Task:
A line qualifies if it holds the string "have". Copy every qualifying line from the records.

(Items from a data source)
● ● ● ● ● ● ●
-- ==== Sys2Proof/Laws/Ops.lean ====
section
/-! SUPPORT. What the shared operations can do: `demand`, the divider, the TICK's parts. -/

namespace Sys2Proof.Machine

/-- A demand that is met goes on. -/
@[simp] theorem demand_true (why : Refusal) (k : Result) : demand true why k = k := rfl

/-- A demand that is not met refuses with its reason. -/
@[simp] theorem demand_false (why : Refusal) (k : Result) : demand false why k = .refused why := rfl

/-- All that a demand can do: it answers a next state only if it is met and what follows answers it. -/
theorem demand_eq_next {ok : Bool} {why : Refusal} {k : Result} {t : State} :
    demand ok why k = .next t ↔ ok = true ∧ k = .next t := by
  cases ok <;> simp

/-- The divider counts below the roll-over. -/
theorem dividerStep_of_lt {b : Block} (h : b.tog.val + 1 < Config.divisor) :
    dividerStep b = b.setTog ⟨b.tog.val + 1, h⟩ b.out := dif_pos h

/-- The divider rolls over, and inverts the level, at the tenth event. -/
theorem dividerStep_of_not_lt {b : Block} (h : ¬ b.tog.val + 1 < Config.divisor) :
    dividerStep b = b.setTog 0 (!b.out) := dif_neg h

/-- All that the divider can do: it writes `TOG` and `OUT`. -/
theorem dividerStep_cases (b : Block) : ∃ t l, dividerStep b = b.setTog t l := by
  unfold dividerStep
  split
  · exact ⟨_, _, rfl⟩
  · exact ⟨_, _, rfl⟩

/-- The divider counts modulo ten. -/
theorem dividerStep_tog_val (b : Block) : (dividerStep b).tog.val = (b.tog.val + 1) % 10 := by
  have hb := b.tog.isLt
  by_cases h : b.tog.val + 1 < Config.divisor
  · rw [dividerStep_of_lt h]
    simp only [Config.divisor] at h
    simp only [Block.setTog_tog]
    omega
  · rw [dividerStep_of_not_lt h]
    simp only [Config.divisor] at h
    simp only [Block.setTog_tog, Fin.val_zero]
    omega

/-- The divider inverts the level exactly when it found `TOG = 9`. -/
theorem dividerStep_out (b : Block) : (dividerStep b).out = xor b.out (b.tog.val == 9) := by
  have hb := b.tog.isLt
  by_cases h : b.tog.val + 1 < Config.divisor
  · rw [dividerStep_of_lt h]
    simp only [Config.divisor] at h
    have : (b.tog.val == 9) = false := by simp; omega
    simp [this]
  · rw [dividerStep_of_not_lt h]
    simp only [Config.divisor] at h
    have : (b.tog.val == 9) = true := by simp; omega
    simp [this]

end Sys2Proof.Machine
end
● ● ● ● ● ● ●
Exercise response:
  have hb := b.tog.isLt
  have hb := b.tog.isLt
    have : (b.tog.val == 9) = false := by simp; omega
    have : (b.tog.val == 9) = true := by simp; omega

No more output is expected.